Of the records that follow, copy only the lines from the line containing "requests presented. -/" to the line containing "presented under Reject. -/", both included, exactly as written.
++++ SOURCE MATERIAL ++++
-- ==== Sys2Proof/Tests/Slice0.lean ====
section
/-! SUPPORT. Tests. Every expected value is a row of spec/95_test_vectors.md or is worked by hand from the rule named;
the second half holds the witnesses that the statements' hypotheses can be met. -/

open Sys2Proof Sys2Proof.Machine

namespace Sys2Proof.Tests

/-! ## Helpers -/

/-- Every byte 0x00, at RSIZE = 8. -/
def zero8 : Cells := Cells.zero 8

/-- R = [01,02,03,04,05,06,07,08], all else zero. -/
def digits : Cells := { zero8 with r := [1, 2, 3, 4, 5, 6, 7, 8] }

/-- Cells at RSIZE = 8 under a policy, with data `d` in place and requests presented. -/
def stateOf (c : Cells) (p : OversizePolicy) (d : Data) (q : List Request) : State :=
  { cells := c, cfg := ⟨8, p⟩, d := d, requests := q, response := none }

/-- One command presented under Reject. -/
def present (c : Cells) (w : CmdWord) (d : Data) : State := stateOf c .reject 0 [.command w d]

/-- One command presented under Truncate. -/
def presentT (c : Cells) (w : CmdWord) (d : Data) : State := stateOf c .truncate 0 [.command w d]

/-- One command presented to a block of another RSIZE, under Reject. -/
def presentAt (rsize : Nat) (c : Cells) (w : CmdWord) (d : Data) : State :=
  { cells := c, cfg := ⟨rsize, .reject⟩, d := 0, requests := [.command w d], response := none }

/-- What one step or one meaning leaves to be seen: the cells and the response. -/
def seen (res : Result) : Option (Cells × Option Response) :=
  match res with
  | .next t => some (t.cells, t.response)
  | .fault _ => none
  | .refused _ => none

/-- Cells and a successful response. -/
def okWith (c : Cells) (v : Data) : Option (Cells × Option Response) := some (c, some ⟨.ok, v⟩)

/-- Cells and an error response. -/
def errWith (c : Cells) (e : Status) : Option (Cells × Option Response) := some (c, some ⟨e, 0⟩)

/-! ## WellFormed: each field check refuses an operand its 4 bits cannot hold (R71, R74, R75) -/

theorem test_wellFormed_rdb : (Instr.rdb .pc 16).wellFormed = false ∧ (Instr.rdb .pc 15).wellFormed = true := by decide
theorem test_wellFormed_wrb :
    (Instr.wrb .gen 16).wellFormed = false ∧ (Instr.wrb .gen 15).wellFormed = true := by decide
theorem test_wellFormed_rdi :
    (Instr.rdi .a 16 1).wellFormed = false ∧ (Instr.rdi .a 0 16).wellFormed = false ∧
    (Instr.rdi .a 15 15).wellFormed = true := by decide
theorem test_wellFormed_wri :
    (Instr.wri .x 16 1).wellFormed = false ∧ (Instr.wri .x 0 16).wellFormed = false ∧
    (Instr.wri .x 15 15).wellFormed = true := by decide
theorem test_wellFormed_frd : (Instr.frd 16).wellFormed = false ∧ (Instr.frd 15).wellFormed = true := by decide
theorem test_wellFormed_fwr : (Instr.fwr 16).wellFormed = false ∧ (Instr.fwr 15).wellFormed = true := by decide
theorem test_wellFormed_bvg : (Instr.bvg 16).wellFormed = false ∧ (Instr.bvg 15).wellFormed = true := by decide
theorem test_wellFormed_bvs : (Instr.bvs 16).wellFormed = false ∧ (Instr.bvs 15).wellFormed = true := by decide
/-- R10: RSIZE is 1 to 8. -/
theorem test_config_wf :
    (Config.mk 0 .reject).wf = false ∧ (Config.mk 9 .reject).wf = false ∧ (Config.mk 1 .truncate).wf = true ∧
    (Config.mk 8 .reject).wf = true := by decide

/-! ## Decode: the words of R71 to R73 written out as op, rsel, z, off, sel -/

/-- RDB: op 0000, off read, sel zero. -/
theorem test_decode_rdb :
    decode 0b0000_110_0_0111_0000#16 = .command (.rdb .gen 7) ∧
    decode 0b0000_001_0_0001_0000#16 = .command (.rdb .sp 1) := by
  decide
/-- WRB: op 0001. -/
theorem test_decode_wrb :
    decode 0b0001_110_0_0011_0000#16 = .command (.wrb .gen 3) ∧
    decode 0b0001_100_0_0000_0000#16 = .command (.wrb .y 0) := by
  decide
/-- RDI: op 0010. -/
theorem test_decode_rdi :
    decode 0b0010_110_0_1001_0011#16 = .command (.rdi .gen 9 3) ∧
    decode 0b0010_001_0_0000_0100#16 = .command (.rdi .sp 0 4) := by
  decide
/-- WRI: op 0011. -/
theorem test_decode_wri :
    decode 0b0011_110_0_0100_0100#16 = .command (.wri .gen 4 4) ∧
    decode 0b0011_100_0_0000_0101#16 = .command (.wri .y 0 5) := by
  decide
/-- RDV: op 0100; RDS: op 0101. -/
theorem test_decode_rdv_rds :
    decode 0b0100_110_0_0000_0000#16 = .command (.rdv .gen) ∧ decode 0b0100_101_0_0000_0000#16 = .command (.rdv .p) ∧
    decode 0b0101_011_0_0000_0000#16 = .command (.rds .x) ∧ decode 0b0101_010_0_0000_0000#16 = .command (.rds .a) := by
  decide
/-- FRD: op 0110 on P; FWR: op 0111 on P. -/
theorem test_decode_frd_fwr :
    decode 0b0110_101_0_0000_1001#16 = .command (.frd 9) ∧ decode 0b0111_101_0_0000_0011#16 = .command (.fwr 3) := by
  decide
/-- BVG: op 1000; BVS: op 1001. -/
theorem test_decode_bvg_bvs :
    decode 0b1000_000_0_0000_0110#16 = .command (.bvg 6) ∧ decode 0b1001_000_0_0000_1111#16 = .command (.bvs 15) := by
  decide
/-- The fixed words of R85, through the ten generic rows (R88). -/
theorem test_decode_getters :
    [0x6A07#16, 0x6A06#16, 0x6A05#16, 0x6A04#16, 0x6A03#16, 0x6A02#16, 0x6A01#16, 0x6A00#16].map decode =
      [7, 6, 5, 4, 3, 2, 1, 0].map fun i => .command (.frd i) := by decide
theorem test_decode_setters :
    [0x7A07#16, 0x7A06#16, 0x7A05#16, 0x7A04#16, 0x7A03#16, 0x7A02#16, 0x7A01#16, 0x7A00#16].map decode =
      [7, 6, 5, 4, 3, 2, 1, 0].map fun i => .command (.fwr i) := by decide
/-- The table of R85: the encoder's words. -/
theorem test_encode_named :
    [Instr.getC, .getZ, .getI, .getD, .getU3, .getU2, .getV, .getN].map encode =
      [0x6A07#16, 0x6A06#16, 0x6A05#16, 0x6A04#16, 0x6A03#16, 0x6A02#16, 0x6A01#16, 0x6A00#16] ∧
    [Instr.setC, .setZ, .setI, .setD, .setU3, .setU2, .setV, .setN].map encode =
      [0x7A07#16, 0x7A06#16, 0x7A05#16, 0x7A04#16, 0x7A03#16, 0x7A02#16, 0x7A01#16, 0x7A00#16] := by decide
/-- Part 2.4: the illegal words. -/
theorem test_decode_illegal :
    [0xA000#16, 0xF123#16, 0x0E00#16, 0x0401#16, 0x0500#16, 0x4A10#16, 0x5002#16, 0x6400#16, 0x7000#16, 0x6A10#16,
      0x8A00#16, 0x9020#16, 0x2E01#16, 0x3E01#16].map decode = List.replicate 14 .illegal := by decide
/-- Part 2.4: an illegal word changes no cell; its d is ignored. -/
theorem test_step_illegal : seen (step (present digits 0xF123 0x55)) = errWith digits .illegalCommand := by decide
/-- The table's numbering of a 16-bit row is the word's own. -/
theorem test_decodeTableWord : decodeTableWord 16 0x2C22 = some (.rdi .gen 2 2) ∧ decodeTableWord 16 0x0500 = none := by
  decide

/-! ## One step per command (95_test_vectors.md Part 2) -/

theorem test_rdb :
    seen (step (present { zero8 with pc := 0x1234 } 0x0010 0)) = okWith { zero8 with pc := 0x1234 } 0x34 ∧
    seen (step (present { zero8 with pc := 0x1234 } 0x0000 0)) = okWith { zero8 with pc := 0x1234 } 0x12 := by decide
theorem test_rdb_bounds :
    seen (step (present digits 0x0C80 0)) = errWith digits .indexOutOfBounds ∧
    seen (step (present digits 0x0C70 0)) = okWith digits 8 := by decide

theorem test_wrb :
    seen (step (present digits 0x1C30 0xEE)) = okWith { digits with r := [1, 2, 3, 0xEE, 5, 6, 7, 8] } 0 ∧
    seen (step (present { zero8 with pc := 0x1234 } 0x1010 0xCD)) = okWith { zero8 with pc := 0x12CD } 0 := by decide
/-- The index is checked before the value; Truncate keeps the low byte. -/
theorem test_wrb_oversize :
    seen (step (present { zero8 with a := 0x55 } 0x1400 0x100)) = errWith { zero8 with a := 0x55 } .valueOutOfRange ∧
    seen (step (presentT { zero8 with a := 0x55 } 0x1400 0x100)) = okWith zero8 0 ∧
    seen (step (present zero8 0x1410 0x100)) = errWith zero8 .indexOutOfBounds := by decide

theorem test_rdi :
    seen (step (present digits 0x2C22 0)) = okWith digits 0x304 ∧
    seen (step (present digits 0x2C08 0)) = okWith digits 0x102030405060708 ∧
    seen (step (present { zero8 with pc := 0x1234 } 0x2003 0)) = okWith { zero8 with pc := 0x1234 } 0x1234 := by decide
/-- The width is checked before the bounds. -/
theorem test_rdi_errors :
    seen (step (present digits 0x2C93 0)) = errWith digits .unsupportedWidth ∧
    seen (step (present digits 0x2C54 0)) = errWith digits .indexOutOfBounds ∧
    seen (step (present zero8 0x2210 0)) = errWith zero8 .indexOutOfBounds := by decide

theorem test_wri :
    seen (step (present digits 0x3C22 0xBEEF)) = okWith { digits with r := [1, 2, 0xBE, 0xEF, 5, 6, 7, 8] } 0 ∧
    seen (step (presentT digits 0x3C02 0x12345)) = okWith { digits with r := [0x23, 0x45, 3, 4, 5, 6, 7, 8] } 0 ∧
    seen (step (present zero8 0x3001 0xC000)) = okWith { zero8 with pc := 0xC000 } 0 ∧
    seen (step (present zero8 0x3208 0xFF)) = okWith { zero8 with sp := 0xFF } 0 := by decide
theorem test_wri_errors :
    seen (step (present digits 0x3C03 5)) = errWith digits .unsupportedWidth ∧
    seen (step (present digits 0x3C64 0xDEADBEEF)) = errWith digits .indexOutOfBounds ∧
    seen (step (present digits 0x3C02 0x10000)) = errWith digits .valueOutOfRange ∧
    seen (step (present zero8 0x3402 0x99)) = errWith zero8 .indexOutOfBounds := by decide

theorem test_rdv :
    seen (step (present { zero8 with pc := 0xC000 } 0x4000 0)) = okWith { zero8 with pc := 0xC000 } 0xC000 ∧
    seen (step (presentAt 3 { Cells.zero 3 with r := [0xAB, 0xCD, 0xEF] } 0x4C00 0)) =
      okWith { Cells.zero 3 with r := [0xAB, 0xCD, 0xEF] } 0xABCDEF := by decide
theorem test_rds :
    seen (step (present zero8 0x5000 0)) = okWith zero8 2 ∧ seen (step (present zero8 0x5200 0)) = okWith zero8 1 ∧
    seen (step (presentAt 3 (Cells.zero 3) 0x5C00 0)) = okWith (Cells.zero 3) 3 := by decide

theorem test_frd :
    seen (step (present { zero8 with p := 0x81 } 0x6A00 0)) = okWith { zero8 with p := 0x81 } 1 ∧
    seen (step (present { zero8 with p := 0x81 } 0x6A06 0)) = okWith { zero8 with p := 0x81 } 0 ∧
    seen (step (present { zero8 with p := 0x81 } 0x6A09 0)) = errWith { zero8 with p := 0x81 } .indexOutOfBounds := by
  decide
theorem test_fwr :
    seen (step (present zero8 0x7A03 1)) = okWith { zero8 with p := 0x08 } 0 ∧
    seen (step (present { zero8 with p := 0xFF } 0x7A02 0)) = okWith { zero8 with p := 0xFB } 0 := by decide
theorem test_fwr_oversize :
    seen (step (present zero8 0x7A00 2)) = errWith zero8 .valueOutOfRange ∧
    seen (step (presentT zero8 0x7A00 3)) = okWith { zero8 with p := 1 } 0 ∧
    seen (step (presentT zero8 0x7A00 2)) = okWith zero8 0 := by decide

theorem test_bvg :
    seen (step (present zero8 0x8007 0x81)) = okWith zero8 1 ∧
    seen (step (present zero8 0x8006 0x81)) = okWith zero8 0 ∧
    seen (step (present zero8 0x8008 0x81)) = errWith zero8 .indexOutOfBounds ∧
    seen (step (present zero8 0x8003 0x1FF)) = errWith zero8 .valueOutOfRange ∧
    seen (step (presentT zero8 0x8003 0x1FF)) = okWith zero8 1 := by decide
theorem test_bvs :
    seen (step (present zero8 0x9003 0x100)) = okWith zero8 0x08 ∧
    seen (step (present zero8 0x9000 0xFF)) = okWith zero8 0xFE ∧
    seen (step (present zero8 0x900F 0x100)) = errWith zero8 .indexOutOfBounds ∧
    seen (step (present zero8 0x9000 0x200)) = errWith zero8 .valueOutOfRange := by decide

/-! The named accessors, each meaning on its own (Part 2.3): a getter on P = one flag and on P = all others, a setter
setting from 0x00 and clearing from 0xFF. -/

/-- What a getter answers on a status byte. -/
def gets (i : Instr) (p : Byte) : Option (Cells × Option Response) :=
  seen (exec i (stateOf { zero8 with p := p } .reject 0 []))

/-- What a setter leaves with a flag value on a status byte. -/
def sets (i : Instr) (p : Byte) (d : Data) : Option (Cells × Option Response) :=
  seen (exec i (stateOf { zero8 with p := p } .reject d []))

/-- P alone, and read data. -/
def statusIs (p : Byte) (v : Data) : Option (Cells × Option Response) := okWith { zero8 with p := p } v

theorem test_getC : gets .getC 0x80 = statusIs 0x80 1 ∧ gets .getC 0x7F = statusIs 0x7F 0 := by decide
theorem test_setC : sets .setC 0x00 1 = statusIs 0x80 0 ∧ sets .setC 0xFF 0 = statusIs 0x7F 0 := by decide
theorem test_getZ : gets .getZ 0x40 = statusIs 0x40 1 ∧ gets .getZ 0xBF = statusIs 0xBF 0 := by decide
theorem test_setZ : sets .setZ 0x00 1 = statusIs 0x40 0 ∧ sets .setZ 0xFF 0 = statusIs 0xBF 0 := by decide
theorem test_getI : gets .getI 0x20 = statusIs 0x20 1 ∧ gets .getI 0xDF = statusIs 0xDF 0 := by decide
theorem test_setI : sets .setI 0x00 1 = statusIs 0x20 0 ∧ sets .setI 0xFF 0 = statusIs 0xDF 0 := by decide
theorem test_getD : gets .getD 0x10 = statusIs 0x10 1 ∧ gets .getD 0xEF = statusIs 0xEF 0 := by decide
theorem test_setD : sets .setD 0x00 1 = statusIs 0x10 0 ∧ sets .setD 0xFF 0 = statusIs 0xEF 0 := by decide
theorem test_getU3 : gets .getU3 0x08 = statusIs 0x08 1 ∧ gets .getU3 0xF7 = statusIs 0xF7 0 := by decide
theorem test_setU3 : sets .setU3 0x00 1 = statusIs 0x08 0 ∧ sets .setU3 0xFF 0 = statusIs 0xF7 0 := by decide
theorem test_getU2 : gets .getU2 0x04 = statusIs 0x04 1 ∧ gets .getU2 0xFB = statusIs 0xFB 0 := by decide
theorem test_setU2 : sets .setU2 0x00 1 = statusIs 0x04 0 ∧ sets .setU2 0xFF 0 = statusIs 0xFB 0 := by decide
theorem test_getV : gets .getV 0x02 = statusIs 0x02 1 ∧ gets .getV 0xFD = statusIs 0xFD 0 := by decide
theorem test_setV : sets .setV 0x00 1 = statusIs 0x02 0 ∧ sets .setV 0xFF 0 = statusIs 0xFD 0 := by decide
theorem test_getN : gets .getN 0x01 = statusIs 0x01 1 ∧ gets .getN 0xFE = statusIs 0xFE 0 := by decide
theorem test_setN : sets .setN 0x00 1 = statusIs 0x01 0 ∧ sets .setN 0xFF 0 = statusIs 0xFE 0 := by decide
++++
EXERCISE RESULT:
/-- Cells at RSIZE = 8 under a policy, with data `d` in place and requests presented. -/
def stateOf (c : Cells) (p : OversizePolicy) (d : Data) (q : List Request) : State :=
  { cells := c, cfg := ⟨8, p⟩, d := d, requests := q, response := none }

/-- One command presented under Reject. -/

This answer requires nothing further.